The writing is exquisite, punchy and nuanced- in the midst of a raunchy coupling, Quell’s latest lust- the same girl selling the overcoat- wilfully eggs him more, saying that she has an ‘apricot belly’. Later on, Dodd delivers a charged monologue about a fantasy of wrestling with a dragon, a scene that has deeper cryptic meaning that what one could think. Dodd, left defenceless by dissent and disagreement around him, can only lash out a nasty bit of profanity while Quell, serving as his obsessively devoted servant, pummels the very people who question his ‘master'. A bit of questioning makes Quell pour out his heart but that relentless self-improvement mumbo-jumbo clearly cannot soothe his pain. We are wondering by now- what exactly makes these men come together again even as they differ so much and even as Quell himself loses faith in what is being taught to him?
The answers come mostly from the twin massive performances bolstering Anderson’s genre-busting ambition and drive. Joaquin Phoenix creates, in Quell, a man so rippling in his taste for violence and sleaze and yet so utterly helpless in his vulnerability and predicament, especially when being asked to surrender his free will to the self-deluding traps laid by nation, love and pop-philosophy. Phillip Seymour Hoffman is even one up, playing Dodd like both a charismatic buccaneer of a broken ship and a charlatan running a losing game. His immaculate words, spoken with a trademark air of his grace and subtlety, serve as a perfect foil to the damaged, trapped man beneath the veneer of the imposing air of superiority that is to be expected of him. On the other hand, Phoenix imbues his mannerisms with the hint of wild-eyed menace beneath which he tries to hide his own baffling insecurities.
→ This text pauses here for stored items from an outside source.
/-- R33: a trip that a sample's checks request, seen from the state before the sample. -/
theorem tripSocket_sampled {k : Slot} {i : Socket} {r : SampleRecord} {s : State} (c : LogCause) (d : List Byte) (n : Nat)
    (h : (s.socket k i).power = .on) :
    let t := tripSocket k i c d { sampled k i r s with races := n }
    SocketTripped k i s t ∧ TripLogged k i c d s t := by
  obtain ⟨ht, hl⟩ := tripSocket_spec k i c d { sampled k i r s with races := n }
    (((congrArg SocketPower.power (sampled_socket k i r s))).trans h)
  have hs : (s.socket k i).strikes = ((sampled k i r s).socket k i).strikes := by rw [sampled_socket]
  have ha : (s.slot k).active = ((sampled k i r s).slot k).active := (sampled_frame k i r s).2.symm
  have hr : (s.record k i).trips = ((sampled k i r s).record k i).trips
      ∧ (s.record k i).loggedQuarantine = ((sampled k i r s).record k i).loggedQuarantine := by
    rw [sampled_record]
    split <;> exact ⟨rfl, rfl⟩
  exact ⟨socketTripped_of_trips ht hs ha hr.1, tripLogged_of_flag hl hs ha hr.2⟩

/-! ## The arrival -/

theorem exec_socketEnd {s : State} {k : Slot} {i : Socket} {cv : Conversion} {code : Nat} {temp : Int}
    (hp : s.part.phase = .running) (hr : (s.scanner k).running = true) (hc : (s.scanner k).conversion = some cv)
    (hd : cv.discard = false) (hs : (s.scanner k).converting = none) (hv : (s.scanner k).partialResult = some code)
    (hpos : (s.scanner k).position = 5 + 2 * i.val) :
    exec (.conversionEnd k (some temp)) s = .next (pairDone k (socketSample k i code temp s)) := by
  have hpos' : (s.scanner k).position = (2 * i.val + 1) + 4 := by omega
  have hodd : ¬ (2 * i.val + 1) % 2 = 0 := by omega
  have hi : Fin.ofNat 32 ((2 * i.val + 1) / 2) = i := by
    refine Fin.ext ?_
    simp only [Fin.ofNat]
    omega
  rw [exec_routineEnd hp hr hc hd hs, hpos']
  simp only [routineResult, if_neg hodd, hi, socketArrival, hv, pairDone]

theorem socketSample_readings (k : Slot) (i : Socket) (code : Nat) (t : Int) (s : State) :
    ((socketSample k i code t s).scanner k).readings = ((s.scanner k).arrive i (arrivalRecord code t)).readings := by
  unfold socketSample
  dsimp only
  split <;> simp

/-- Another socket is left as it is. -/
theorem socketSample_others (k : Slot) (i n : Socket) (code : Nat) (t : Int) (s : State) (h : n ≠ i) :
    (socketSample k i code t s).socket k n = s.socket k n ∧ (socketSample k i code t s).record k n = s.record k n := by
  unfold socketSample
  dsimp only
  split
  · rw [sampleOn_eq]
    obtain ⟨h1, h2⟩ := sampled_others k i n (arrivalRecord code t)
      (s.setScanner k ((s.scanner k).arrive i (arrivalRecord code t))) h
    obtain ⟨_, _, e⟩ | ⟨c, d, m, _, _, e⟩ := tripEither_cases k i _ _ _ <;> rw [e]
    · exact ⟨by simpa using h1, by simpa using h2⟩
    · obtain ⟨g1, g2⟩ := tripSocket_others k i c d _ (j := k) (n := n) fun e => h e.2
      exact ⟨g1.trans (by simpa using h1), g2.trans (by simpa using h2)⟩
  · simp

/-- R50, R51: the state once the record of a sample is written. -/
def arrived (k : Slot) (i : Socket) (r : SampleRecord) (s : State) : State :=
  s.setScanner k ((s.scanner k).arrive i r)

theorem socketSample_of_not_on {k : Slot} {i : Socket} {code : Nat} {t : Int} {s : State}
    (h : (s.socket k i).power ≠ .on) : socketSample k i code t s = arrived k i (arrivalRecord code t) s := by
  have h' : ((arrived k i (arrivalRecord code t) s).socket k i).power ≠ .on := by simpa [arrived] using h
  exact if_neg h'

/-- R50: a sample of an ON socket, with the two requests it may make. -/
theorem socketSample_of_on {k : Slot} {i : Socket} {code : Nat} {t : Int} {s : State}
    (h : (s.socket k i).power = .on) :
    socketSample k i code t s = tripEither k i
      (overcurrentCheck (s.slot k).active.currentLimit code (s.socket k i).overCode).2
      (temperatureRequest s.zone.tuning.socketCutoff
        (if tempInRange t then 0 else satInc 3 ((s.scanner k).faults.get i)) (arrivalRecord code t))
      (sampled k i (arrivalRecord code t) (arrived k i (arrivalRecord code t) s)) := by
  have h' : ((arrived k i (arrivalRecord code t) s).socket k i).power = .on := by simpa [arrived] using h
  refine (if_pos h').trans ((sampleOn_eq ..).trans ?_)
  cases hv : tempInRange t <;> simp [arrived, Scanner.arrive, arrivalRecord, hv]

theorem sampled_arrived (k : Slot) (i : Socket) (code : Nat) (t : Int) (s : State) :
    let u := sampled k i (arrivalRecord code t) (arrived k i (arrivalRecord code t) s)
    u.socket k i = { s.socket k i with
        overCode := (overcurrentCheck (s.slot k).active.currentLimit code (s.socket k i).overCode).1 }
      ∧ u.record k i = (if tempInRange t then (s.record k i).raisePeak (clampTemp t) else s.record k i)
      ∧ u.log = s.log := by
  refine ⟨?_, ?_, ?_⟩
  · rw [sampled_socket]
    simp [arrived, arrivalRecord]
  · rw [sampled_record]
    simp [arrived, arrivalRecord]
  · rw [(sampled_frame ..).1]
    simp [arrived]

/-- R33: a trip that the sample of an ON socket requests. -/
theorem pairDone_tripSocket_sampled {k : Slot} {i : Socket} {code : Nat} {t : Int} {s : State}
    (h : (s.socket k i).power = .on) (c : LogCause) (d : List Byte) (n : Nat) :
    let u := pairDone k (tripSocket k i c d
      { sampled k i (arrivalRecord code t) (arrived k i (arrivalRecord code t) s) with races := n })
    SocketTripped k i s u ∧ TripLogged k i c d s u := by
  obtain ⟨ht, hl⟩ := tripSocket_sampled (k := k) (i := i) (r := arrivalRecord code t)
    (s := arrived k i (arrivalRecord code t) s) c d n (by simpa [arrived] using h)
  exact ⟨pairDone_socketTripped (socketTripped_congr ht (by simp [arrived]) (by simp [arrived]) (by simp [arrived])),
    pairDone_tripLogged (tripLogged_congr hl (by simp [arrived]) (by simp [arrived]) (by simp [arrived]))⟩

/-- Settles O42: the record is written first; an ON socket is then as `sampled` leaves it, or tripped by one of the
requests of the sample's checks. -/
theorem socketSampleTripsAnOnSocket : Obligations.SocketSampleTripsAnOnSocket := by
  intro s k i cv code temp hphase hr hc hd hs hv hpos p c valid clamped faults second hot lost
  have hread := (pairDone_readings k (socketSample k i code temp s)).trans (socketSample_readings k i code temp s)
  simp only [Scanner.readings, Scanner.arrive, Prod.mk.injEq] at hread
  obtain ⟨hrec, hfault, _, _⟩ := hread
  have hfaults : (if tempInRange temp then 0 else satInc 3 ((s.scanner k).faults.get i)) = faults := by
    simp only [tempInRange_iff, satInc_eq_min]
    rfl
  have hfaults' : (if (arrivalRecord code temp).fault = true then satInc 3 ((s.scanner k).faults.get i) else 0)
      = faults := by
    rw [← hfaults]
    cases hv : tempInRange temp <;> simp [arrivalRecord, hv]
  refine ⟨_, exec_socketEnd hphase hr hc hd hs hv hpos, ?_, ?_, ?_, ?_, fun j hj => ⟨?_, ?_, ?_⟩, fun h => ?_,
    fun h hsec hhot hlost => ?_, fun first h hfirst hsec hhot hlost => ?_, fun h hsec hhot => ?_, fun h hsec hlost => ?_,
    fun h hsec hor => ?_⟩
  · exact (socketSample_slotFrame _ _ _ _ _).trans (pairDone_slotFrame _ _)
  · simp
  · rw [hrec, Table.get_set_same]
    rfl
  · rw [hfault, Table.get_set_same, hfaults']
  · rw [hrec, Table.get_set_ne _ _ hj]
  · simpa using (socketSample_others k i j code temp s hj).1
  · simpa using (socketSample_others k i j code temp s hj).2
  · rw [socketSample_of_not_on h]
    simp [arrived, RecordsKept, c]
  all_goals rw [socketSample_of_on h, hfaults]
  · obtain ⟨hsock, hrecord, hlog⟩ := sampled_arrived k i code temp s
    rw [overcurrentCheck_none hsec] at hsock ⊢
    rw [temperatureRequest_none hhot hlost]
    refine ⟨by simpa [tripEither] using hsock, by simpa [tripEither] using hlog, fun hval => ?_⟩
    rw [if_pos ((tempInRange_iff temp).mpr hval), clampTemp_of_valid hval] at hrecord
    simp only [tripEither, pairDone_frame, hrecord]
    cases hpk : (s.record k i).peak <;> simp [AcctRecord.raisePeak, hpk]
  · rw [temperatureRequest_none hhot hlost]
    change SocketTripped k i s (pairDone k (tripEither k i (overcurrentCheck _ code p.overCode).2 _ _)) ∧ _
    rw [hfirst, overcurrentCheck_second hsec.1]
    exact pairDone_tripSocket_sampled h _ _ _
  · rw [overcurrentCheck_none hsec, temperatureRequest_hot hhot.1 hhot.2]
    exact pairDone_tripSocket_sampled h _ _ _
  · rw [overcurrentCheck_none hsec, temperatureRequest_fault hlost.1, if_pos hlost.2]
    exact pairDone_tripSocket_sampled h _ _ _
  · obtain ⟨ha, _, _⟩ | ⟨l, d, n, _, _, e⟩ := tripEither_cases k i
      (overcurrentCheck (s.slot k).active.currentLimit code (s.socket k i).overCode).2
      (temperatureRequest s.zone.tuning.socketCutoff faults (arrivalRecord code temp))
      (sampled k i (arrivalRecord code temp) (arrived k i (arrivalRecord code temp) s))
    · obtain ⟨hlim, hover⟩ := hsec
      obtain ⟨first, hfirst⟩ := Option.ne_none_iff_exists'.mp hover
      rw [show (s.socket k i).overCode = some first from hfirst, overcurrentCheck_second hlim] at ha
      cases ha
    · rw [e]
      exact (pairDone_tripSocket_sampled h _ _ _).1

end Sys2Proof.Machine
end


section
/-!
PROOFS. Rail samples of a RAMPING or POWERED board (R20, R21, R23, R26, R28, R52).
-/

namespace Sys2Proof.Machine

open Safety

/-! ## The scanner's readings through a sample -/

theorem stopChannel_readings (k : Slot) (cancel : Bool) (s : State) :
    ((stopChannel k cancel s).scanner k).readings = (s.scanner k).readings := by
  unfold stopChannel
  obtain ⟨_, e⟩ | ⟨_, e⟩ := abandonBurst_cases k cancel s <;> rw [e] <;>
    simp [Scanner.readings, Scanner.forget]

theorem tripBoard_readings (k : Slot) (r : Rail) (c : TripCause) (s : State) :
    ((tripBoard k r c s).scanner k).readings = (s.scanner k).readings := by
  cases h : (s.slot k).board.checked
  · rw [tripBoard_of_not k r c s h]
  · obtain ⟨u, hu, e⟩ := tripBoard_of k r c s h
    have hd : ((takeDown k .tripped false s).scanner k).readings = (s.scanner k).readings := by
      simpa [takeDown] using stopChannel_readings k false (s.setSlot k { (s.slot k).hardOff with board := .tripped })
    rw [e, hu]
    simpa [appendBoard] using hd

theorem settleCheck_readings (k : Slot) (r : Rail) (inside : Bool) (s : State) :
    ((settleCheck k r inside s).scanner k).readings = (s.scanner k).readings := by
  obtain ⟨_, e⟩ | ⟨_, e⟩ := settleCheck_cases k r inside s <;> rw [e]
  simp

/-! ## The counts of a sample -/

/-- R26: a second sample in a row over the current limit. -/
def OverTwice (k : Slot) (r : Rail) (x : Nat) (s : State) : Prop :=
  (s.slot k).railLimit r < x ∧ 1 ≤ (r.of (s.slot k)).overRun

/-- R26: a third sample in a row out of the window while the rail is HELD. -/
def OutThrice (k : Slot) (r : Rail) (inside : Bool) (s : State) : Prop :=
  (r.of (s.slot k)).cond = .held ∧ inside = false ∧ 2 ≤ (r.of (s.slot k)).windowMiss

/-- R26: the state once the counts of a sample are taken. -/
def counted (k : Slot) (r : Rail) (x : Nat) (inside : Bool) (s : State) : State :=
  s.setSlot k ((s.slot k).setRail r ((r.of (s.slot k)).count (decide ((s.slot k).railLimit r < x)) inside))

theorem counted_slotFrame (k : Slot) (r : Rail) (x : Nat) (inside : Bool) (s : State) :
    SlotFrame k s (counted k r x inside s) := State.setSlot_slotFrame _ _ _

theorem counted_scanner (k : Slot) (r : Rail) (x : Nat) (inside : Bool) (s : State) :
    (counted k r x inside s).scanner k = s.scanner k := by
  simp [counted]

/-- R26: the counts reach their trip values on these samples. -/
theorem count_trips (k : Slot) (r : Rail) (x : Nat) (inside : Bool) (s : State) :
    let y := (r.of (s.slot k)).count (decide ((s.slot k).railLimit r < x)) inside
    (y.overRun = 2 ↔ OverTwice k r x s) ∧ (y.windowMiss = 3 ↔ OutThrice k r inside s) := by
  simp only [RailState.count, OverTwice, OutThrice, decide_eq_true_eq, satInc_eq_min, ← and_assoc]
  constructor
  · split
    · next h => simp only [h, true_and]; omega
    · next h => simp [h]
  · split
    · next h => simp only [h, and_self, true_and]; omega
    · next h => simp only [h, false_and, iff_false]; omega

/-- R26: with no trip, the counts as the statement of the rules writes them. -/
theorem count_of_no_trip {k : Slot} {r : Rail} {x : Nat} {inside : Bool} {s : State} (hi : ¬ OverTwice k r x s)
    (hu : ¬ OutThrice k r inside s) :
    (r.of (s.slot k)).count (decide ((s.slot k).railLimit r < x)) inside = { r.of (s.slot k) with
      overRun := if (s.slot k).railLimit r < x then 1 else 0
      windowMiss := if (r.of (s.slot k)).cond = .held ∧ inside = false then (r.of (s.slot k)).windowMiss + 1 else 0 } := by
  have ho : (if decide ((s.slot k).railLimit r < x) = true then satInc 2 (r.of (s.slot k)).overRun else 0)
      = if (s.slot k).railLimit r < x then 1 else 0 := by
    simp only [decide_eq_true_eq, satInc_eq_min]
    split
    · next h =>
      have : ¬ 1 ≤ (r.of (s.slot k)).overRun := fun h1 => hi ⟨h, h1⟩
      omega
    · rfl
  have hw : (if (r.of (s.slot k)).cond = .held ∧ inside = false then satInc 3 (r.of (s.slot k)).windowMiss else 0)
      = if (r.of (s.slot k)).cond = .held ∧ inside = false then (r.of (s.slot k)).windowMiss + 1 else 0 := by
    simp only [satInc_eq_min]
    split
    · next h =>
      have : ¬ 2 ≤ (r.of (s.slot k)).windowMiss := fun h2 => hu ⟨h.1, h.2, h2⟩
      omega
    · rfl
  unfold RailState.count
  rw [ho, hw]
And then, there is Amy Adams. Playing Dodd’s quietly domineering wife Peggy, hers is the character that soon emerges as the film’s titular slave-driver. A woman of almost obstinate conviction in the school of thought that her husband preaches, she is also the one who leaps back, with snarling vengeance, at the ones who are likely to burst the bubble. Watch her eyes glimmer with elation when announcing a book launch, watch her count off Dodd’s enemies as his ‘ex-wives’ and watch her look down with steely brutality at everyone who dares to question The Cause- including Quell himself. Adams delivers each stroke with the fierce intensity that only few actresses of this generation can muster up.
It is through the intertwined strands of each of these three characters that Anderson drives home his passionate tale, a film which never fears to play its own game and never, for once, spoon-feeds or hoodwinks its audiences. It might be a tall order indeed, as evidenced by the virtuoso and mind-numbing power of the craft on display here- especially one dream-like sequence of an orgy of burlesque excess that leaves decency and mannerism to its very shreds- but then, some films are worth the intense love that it takes to admire them wholly. ‘The Master’ is after all a ‘master’piece and whenever it commands you to witness its dazzling power, you will surrender gladly.